See examples/model_service.py for endpoint definitions.
The server-oriented example modules construct providers with explicit execution_mode="server" so importing the module already reflects the intended deployment role.
Server process:
from shared_tensor import SharedTensorProvider, SharedTensorServer
provider = SharedTensorProvider(execution_mode="server")
@provider.share(execution="task", managed=True, concurrency="serialized", cache_format_key="model:{hidden_size}")
def load_model(hidden_size: int = 4):
...
server = SharedTensorServer(provider)
server.start(blocking=True)
Client process:
import torch
from shared_tensor import SharedObjectHandle, SharedTensorClient
client = SharedTensorClient()
x = torch.ones(1, 4, device="cuda")
result = client.call("load_model", hidden_size=4)
if isinstance(result, SharedObjectHandle):
with result as handle:
y = handle.value(x)
This keeps the contract explicit:
server process client process
------------------------------ ------------------------------
owns CUDA allocations issues local UDS RPC requests
executes endpoint functions reopens CUDA objects via torch IPC
manages cache and refcounts releases managed handles explicitly
Lifetime And Failure Contract
shared_tensor follows native PyTorch CUDA IPC semantics. It does not virtualize or harden producer lifetime.
Core assumption:
- the server process that owns the original CUDA allocation must stay alive while clients are still using reopened CUDA tensors or modules
- handle health checks can detect some stale-object conditions, but they do not remove the producer-liveness requirement
If the server exits, crashes, or is killed before the client is done with the shared CUDA object, behavior is no longer guaranteed by this library. Depending on PyTorch and CUDA runtime state, the client may see CUDA runtime errors, invalid resource handle failures, broken module execution, or process-level instability.
So the production contract is:
- client-side handles are only valid while the producer process remains alive
handle.release()is explicit lifecycle cleanup, not durability- this library does not promise survivability across producer death
Treat producer liveness as a hard requirement, not a soft optimization.
Example: Same Code, Two Processes
See examples/zero_branch_env.py. This is a convenience mode for environments that want one file and environment-controlled behavior.
Resolution rule:
SHARED_TENSOR_ENABLEDunset or false: provider stays localSHARED_TENSOR_ENABLED=1andSHARED_TENSOR_ROLE=server: provider resolves to server and auto-starts the thread-backed local serverSHARED_TENSOR_ENABLED=1and role unset orclient: provider resolves to client
SHARED_TENSOR_ENABLED=1 SHARED_TENSOR_ROLE=server python demo.py
SHARED_TENSOR_ENABLED=1 python demo.py
What changes is only the environment:
same code
server process client process
------------------------------ ------------------------------
provider auto-starts local thread provider builds client wrappers
shared function runs locally shared function becomes RPC call
CUDA object stays on same GPU CUDA object is reopened via torch IPC
Example: Task Submission And Wait
See examples/async_service.py.
from shared_tensor import AsyncSharedTensorClient, SharedTensorProvider
provider = SharedTensorProvider(execution_mode="server")
@provider.share(execution="task")
def build_delayed_model(delay: float = 0.1):
...
client = AsyncSharedTensorClient()
task_id = client.submit("build_delayed_model", delay=0.1)
model = client.wait_for_task(task_id, timeout=30)
Use SharedTensorProvider(execution="task") for task-backed endpoints.
Use AsyncSharedTensorClient when you want a task-oriented waiting interface.

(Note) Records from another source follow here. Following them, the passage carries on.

def execWarmResetDone (s : State) : Res := onNv s fun nv d =>
  match d.boot.reset with
  | none => (nv, d)
  | some r =>
    if r.kind = 0 then
      let z := mapOutFailing nv d true
      (z.1, z.2.readyUp 0 0x817F r.cause)
    else (nv, d)

/-! ### Module reset (R319, R320, R326, R361) -/

/-- R319: everything but the non-volatile area and the Hayloft is at its reset value. What the model keeps beside
them are its clock, the host's memory, the pins and what R233 maps out at the cold start. -/
def Dev.moduleCore (d : Dev) : Dev :=
  { Dev.reset with
    now := d.now, free := d.free, out := d.out, host := d.host, chanErr := d.chanErr, nextFlight := d.nextFlight,
    sheds := KV.mapV (KV.keep d.sheds (fun _ x => x.leaving)) (fun _ _ => { Shed.blank with leaving := true }),
    supply := { d.supply with warn := false, trip := false, tripCool := false, tripReset := false } }

/-- R57: the messages that the receivers had not released are lost with them: those to the device, and those to the hosts,
whose functions a module reset resets too. -/
def Dev.moduleMail (d old : Dev) : Dev :=
  let d := { d with fns := KV.mapV old.fns (fun _ f => keepFirmwareMail f) }.loseMail old
  old.fns.keys.foldl Dev.hostEndReset d

/-- A module reset under way goes on as it began (R326); a warm one is overtaken. -/
def Dev.beginModule (d : Dev) (cause : Nat) : Dev :=
  if d.boot.reset.elim false (fun r => r.kind == 1) then d
  else Dev.moduleMail { d.moduleCore with boot := { Boot.blank with reset := some { kind := 1, cause := cause, since := d.now } } } d

/-- PERST# asserted: in the trip the reset waits until all has cooled (R361). -/
def Dev.perstLow (d : Dev) : Dev :=
  let d := { d with supply := { d.supply with perst := false } }
  if !d.supply.trip then d.beginModule 1
  else if d.supply.tripCool then d.beginModule 1
  else { d with supply := { d.supply with tripReset := true } }

def execPerstAssert (s : State) : Res := onDev s fun d => d.perstLow
def execPerstDeassert (s : State) : Res := onDev s fun d => { d with supply := { d.supply with perst := true } }

/-- Table 17.4: below 38.0 V. In STANDBY the 48 V input may be absent (R301); a trip is left only through PERST# (R361). -/
def execVinBelow38V (mv : Nat) (s : State) : Res := onDev s fun d =>
  if 38000 ≤ mv then d
  else
    let d := { d with supply := { d.supply with mv48 := mv } }
    if d.devPower = .standby ∨ d.supply.trip then d else d.beginModule 2

/-- Table 17.4: the 12 V auxiliary below 10.8 V for 1 ms; the return is a power-on module reset. -/
def execAuxSupplyLoss (mv dt : Nat) (s : State) : Res := onDev s fun d =>
  let d := d.advance dt
  if mv < 10800 ∧ 1000000 ≤ dt then
    { d.moduleCore with
      supply := { d.supply with mvAux := mv, off := true, warn := false, trip := false, tripCool := false, tripReset := false },
      boot := { Boot.blank with reset := some { kind := 1, cause := 4, since := d.now } } }
  else d
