-- ==== Sys2Proof/Machine/Core.lean ====
section
/-! DEFINITION. The machine as the host reads it. -/
def Sys2Proof.core : Host.Core := { State := Sys2Proof.Machine.State, Fault := Sys2Proof.Machine.Fault, Refusal := Sys2Proof.Machine.Refusal, step := Sys2Proof.Machine.step, reset := Sys2Proof.Machine.State.reset }
end

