/-- No row takes back what the non-volatile area records: a core once retired stays retired, a shed once out
of service stays out, a channel once mapped out stays mapped out, and the least security version never
falls, over every command, reset and supply event. -/
def Obligations.NonVolatileRecordsOnlyGrow : Prop :=
  ∀ s t : State, step s = .next t → NonVol.grows s.nv t.nv

/-- The Hayloft's contents keep their canonical form over every step. -/
def Obligations.HayloftStaysCanonical : Prop :=
  ∀ s t : State, s.hay.canonical → step s = .next t → t.hay.canonical

/-- The Hayloft's contents are canonical at reset. -/
def Obligations.HayloftCanonicalAtReset : Prop := State.reset.hay.canonical

/-- After reset no queue is bound, no command is in flight, READY is 0, and the fallow policy and every
feature are at their defaults. -/
def Obligations.ResetLeavesNothingBound : Prop :=
  State.reset.pending = [] ∧ State.reset.dev.flights = [] ∧ (∀ q, (State.reset.dev.queue q).state = .unbound) ∧
  State.reset.dev.adm.enable = false ∧ State.reset.dev.boot.ready = false ∧
  (∀ id, State.reset.dev.feature id = featureDefault id) ∧
  State.reset.dev.fallow = { enable := true, minIdle := 50, cap := 100 } ∧
  (∀ s, (State.reset.dev.shed s).power = .off) ∧ (∀ p, (State.reset.dev.port p).state = .disabled)

/-- R346: a JTAG debug instruction under a policy that clears bit 1 selects BYPASS; one that the policy
permits stops, since the spec does not say what the debug unit does. The other instructions are selected,
and IDCODE answers the device's code. -/
def Obligations.JtagInstructionsSelect : Prop :=
  ∀ s : State,
    (bitOf s.dev.boot.policy 1 = true → exec (.jtagTapInstruction .debug) s = .refused .debugUnit) ∧
    (bitOf s.dev.boot.policy 1 = false →
      exec (.jtagTapInstruction .debug) s = s.gives { s.view with jtag := .bypass }) ∧
    exec (.jtagTapInstruction .bypass) s = s.gives { s.view with jtag := .bypass } ∧
    exec (.jtagTapInstruction .sample) s = s.gives { s.view with jtag := .sample } ∧
    exec (.jtagTapInstruction .extest) s = s.gives { s.view with jtag := .extest } ∧
    exec (.jtagTapInstruction .highz) s = s.gives { s.view with jtag := .highz } ∧
    (∃ t, exec (.jtagTapInstruction .idcode) s = s.gives t ∧ t.jtag = .idcode ∧ t.out.value = idcode)

/-! ### Completions -/

/-- R33, R39: a command that ends while its ring has room leaves flight with its entry at CQ_TAIL. -/
def Obligations.CompletionEntryIsWritten : Prop :=
  ∀ (d : Dev) (f : Nat) (x : Flight) (st : Status) (a b : Nat),
    KV.find d.flights f = some x → x.phase ≠ .finished → SlotFree d x → Completed d (d.finish f st a b) f x st a b
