/-! ### Dev.setShed -/

@[simp] theorem Dev.setShed_now (d : Dev) (n : Nat) (x : Shed) : (d.setShed n x).now = d.now := rfl
@[simp] theorem Dev.setShed_free (d : Dev) (n : Nat) (x : Shed) : (d.setShed n x).free = d.free := rfl
@[simp] theorem Dev.setShed_out (d : Dev) (n : Nat) (x : Shed) : (d.setShed n x).out = d.out := rfl
@[simp] theorem Dev.setShed_adm (d : Dev) (n : Nat) (x : Shed) : (d.setShed n x).adm = d.adm := rfl
@[simp] theorem Dev.setShed_bar2 (d : Dev) (n : Nat) (x : Shed) : (d.setShed n x).bar2 = d.bar2 := rfl
@[simp] theorem Dev.setShed_numVfs (d : Dev) (n : Nat) (x : Shed) : (d.setShed n x).numVfs = d.numVfs := rfl
@[simp] theorem Dev.setShed_aer (d : Dev) (n : Nat) (x : Shed) : (d.setShed n x).aer = d.aer := rfl
@[simp] theorem Dev.setShed_queues (d : Dev) (n : Nat) (x : Shed) : (d.setShed n x).queues = d.queues := rfl
@[simp] theorem Dev.setShed_lastServed (d : Dev) (n : Nat) (x : Shed) : (d.setShed n x).lastServed = d.lastServed := rfl
@[simp] theorem Dev.setShed_flights (d : Dev) (n : Nat) (x : Shed) : (d.setShed n x).flights = d.flights := rfl
@[simp] theorem Dev.setShed_nextFlight (d : Dev) (n : Nat) (x : Shed) : (d.setShed n x).nextFlight = d.nextFlight := rfl
@[simp] theorem Dev.setShed_fns (d : Dev) (n : Nat) (x : Shed) : (d.setShed n x).fns = d.fns := rfl
@[simp] theorem Dev.setShed_rxMbox (d : Dev) (n : Nat) (x : Shed) : (d.setShed n x).rxMbox = d.rxMbox := rfl
@[simp] theorem Dev.setShed_txMbox (d : Dev) (n : Nat) (x : Shed) : (d.setShed n x).txMbox = d.txMbox := rfl
@[simp] theorem Dev.setShed_pads (d : Dev) (n : Nat) (x : Shed) : (d.setShed n x).pads = d.pads := rfl
@[simp] theorem Dev.setShed_saved (d : Dev) (n : Nat) (x : Shed) : (d.setShed n x).saved = d.saved := rfl
@[simp] theorem Dev.setShed_switches (d : Dev) (n : Nat) (x : Shed) : (d.setShed n x).switches = d.switches := rfl
@[simp] theorem Dev.setShed_plans (d : Dev) (n : Nat) (x : Shed) : (d.setShed n x).plans = d.plans := rfl
@[simp] theorem Dev.setShed_runs (d : Dev) (n : Nat) (x : Shed) : (d.setShed n x).runs = d.runs := rfl
@[simp] theorem Dev.setShed_acc (d : Dev) (n : Nat) (x : Shed) : (d.setShed n x).acc = d.acc := rfl
@[simp] theorem Dev.setShed_soft (d : Dev) (n : Nat) (x : Shed) : (d.setShed n x).soft = d.soft := rfl
@[simp] theorem Dev.setShed_absent (d : Dev) (n : Nat) (x : Shed) : (d.setShed n x).absent = d.absent := rfl
@[simp] theorem Dev.setShed_seqs (d : Dev) (n : Nat) (x : Shed) : (d.setShed n x).seqs = d.seqs := rfl
@[simp] theorem Dev.setShed_groups (d : Dev) (n : Nat) (x : Shed) : (d.setShed n x).groups = d.groups := rfl
@[simp] theorem Dev.setShed_colls (d : Dev) (n : Nat) (x : Shed) : (d.setShed n x).colls = d.colls := rfl
@[simp] theorem Dev.setShed_streams (d : Dev) (n : Nat) (x : Shed) : (d.setShed n x).streams = d.streams := rfl
@[simp] theorem Dev.setShed_engines (d : Dev) (n : Nat) (x : Shed) : (d.setShed n x).engines = d.engines := rfl
@[simp] theorem Dev.setShed_features (d : Dev) (n : Nat) (x : Shed) : (d.setShed n x).features = d.features := rfl
@[simp] theorem Dev.setShed_keys (d : Dev) (n : Nat) (x : Shed) : (d.setShed n x).keys = d.keys := rfl
@[simp] theorem Dev.setShed_hbm (d : Dev) (n : Nat) (x : Shed) : (d.setShed n x).hbm = d.hbm := rfl
@[simp] theorem Dev.setShed_host (d : Dev) (n : Nat) (x : Shed) : (d.setShed n x).host = d.host := rfl
@[simp] theorem Dev.setShed_sram (d : Dev) (n : Nat) (x : Shed) : (d.setShed n x).sram = d.sram := rfl
@[simp] theorem Dev.setShed_stacks (d : Dev) (n : Nat) (x : Shed) : (d.setShed n x).stackTab = d.stackTab := rfl
@[simp] theorem Dev.setShed_chanErr (d : Dev) (n : Nat) (x : Shed) : (d.setShed n x).chanErr = d.chanErr := rfl
@[simp] theorem Dev.setShed_poison (d : Dev) (n : Nat) (x : Shed) : (d.setShed n x).poison = d.poison := rfl
@[simp] theorem Dev.setShed_link (d : Dev) (n : Nat) (x : Shed) : (d.setShed n x).link = d.link := rfl
@[simp] theorem Dev.setShed_ports (d : Dev) (n : Nat) (x : Shed) : (d.setShed n x).ports = d.ports := rfl
@[simp] theorem Dev.setShed_route (d : Dev) (n : Nat) (x : Shed) : (d.setShed n x).route = d.route := rfl
@[simp] theorem Dev.setShed_routeGen (d : Dev) (n : Nat) (x : Shed) : (d.setShed n x).routeGen = d.routeGen := rfl
@[simp] theorem Dev.setShed_sent (d : Dev) (n : Nat) (x : Shed) : (d.setShed n x).sent = d.sent := rfl
@[simp] theorem Dev.setShed_outq (d : Dev) (n : Nat) (x : Shed) : (d.setShed n x).outq = d.outq := rfl
@[simp] theorem Dev.setShed_sendSeq (d : Dev) (n : Nat) (x : Shed) : (d.setShed n x).sendSeq = d.sendSeq := rfl
@[simp] theorem Dev.setShed_recvSeq (d : Dev) (n : Nat) (x : Shed) : (d.setShed n x).recvSeq = d.recvSeq := rfl
@[simp] theorem Dev.setShed_gtc (d : Dev) (n : Nat) (x : Shed) : (d.setShed n x).gtc = d.gtc := rfl
@[simp] theorem Dev.setShed_dies (d : Dev) (n : Nat) (x : Shed) : (d.setShed n x).dies = d.dies := rfl
@[simp] theorem Dev.setShed_sheds (d : Dev) (n : Nat) (x : Shed) : (d.setShed n x).sheds = KV.put d.sheds n x := rfl
@[simp] theorem Dev.setShed_supply (d : Dev) (n : Nat) (x : Shed) : (d.setShed n x).supply = d.supply := rfl
@[simp] theorem Dev.setShed_pll (d : Dev) (n : Nat) (x : Shed) : (d.setShed n x).pll = d.pll := rfl
@[simp] theorem Dev.setShed_devPower (d : Dev) (n : Nat) (x : Shed) : (d.setShed n x).devPower = d.devPower := rfl
@[simp] theorem Dev.setShed_restSince (d : Dev) (n : Nat) (x : Shed) : (d.setShed n x).restSince = d.restSince := rfl
@[simp] theorem Dev.setShed_cap (d : Dev) (n : Nat) (x : Shed) : (d.setShed n x).cap = d.cap := rfl
@[simp] theorem Dev.setShed_capSince (d : Dev) (n : Nat) (x : Shed) : (d.setShed n x).capSince = d.capSince := rfl
@[simp] theorem Dev.setShed_capLast (d : Dev) (n : Nat) (x : Shed) : (d.setShed n x).capLast = d.capLast := rfl
@[simp] theorem Dev.setShed_fallow (d : Dev) (n : Nat) (x : Shed) : (d.setShed n x).fallow = d.fallow := rfl
@[simp] theorem Dev.setShed_cores (d : Dev) (n : Nat) (x : Shed) : (d.setShed n x).cores = d.cores := rfl
@[simp] theorem Dev.setShed_eth (d : Dev) (n : Nat) (x : Shed) : (d.setShed n x).eth = d.eth := rfl
@[simp] theorem Dev.setShed_qps (d : Dev) (n : Nat) (x : Shed) : (d.setShed n x).qps = d.qps := rfl
@[simp] theorem Dev.setShed_i3c (d : Dev) (n : Nat) (x : Shed) : (d.setShed n x).i3c = d.i3c := rfl
@[simp] theorem Dev.setShed_jtag (d : Dev) (n : Nat) (x : Shed) : (d.setShed n x).jtag = d.jtag := rfl
@[simp] theorem Dev.setShed_boot (d : Dev) (n : Nat) (x : Shed) : (d.setShed n x).boot = d.boot := rfl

Example: Reusable Model Registry
See examples/model_service.py.
@provider.share(
execution="task",
managed=True,
concurrency="serialized",
cache_format_key="model:{input_dim}:{output_dim}",
)
def load_linear_model(input_dim: int = 16, output_dim: int = 4) -> torch.nn.Module:
...
Recommended settings for expensive reusable models:
execution="task"managed=Trueconcurrency="serialized"singleflight=True- explicit
cache_format_key
This gives one build per cache key, shared handles for identical requests, and explicit release semantics.
Task submission uses the same server-side cache as sync call: repeated submit for the same cache key reuses the cached result instead of rebuilding the CUDA object.
Example: Direct Tensor Path
See examples/basic_service.py.
@provider.share(execution="direct", cache=False)
def echo_tensor(tensor: torch.Tensor) -> torch.Tensor:
return tensor
Use this for short-lived request-scoped CUDA transforms. The main production path is still task-backed model construction.
Configuration
SharedTensorProvider() defaults to safe local mode unless shared-tensor behavior is explicitly enabled.
Environment gate:
export SHARED_TENSOR_ENABLED=1
Per-provider override:
SharedTensorProvider(enabled=True)
SharedTensorProvider(enabled=False)
SharedTensorProvider(enabled=None)
Provider runtime controls:
SharedTensorProvider(server_startup_timeout=30.0)
provider.get_runtime_info()
Non-blocking provider autostart runs the UDS server in a background thread inside the current process.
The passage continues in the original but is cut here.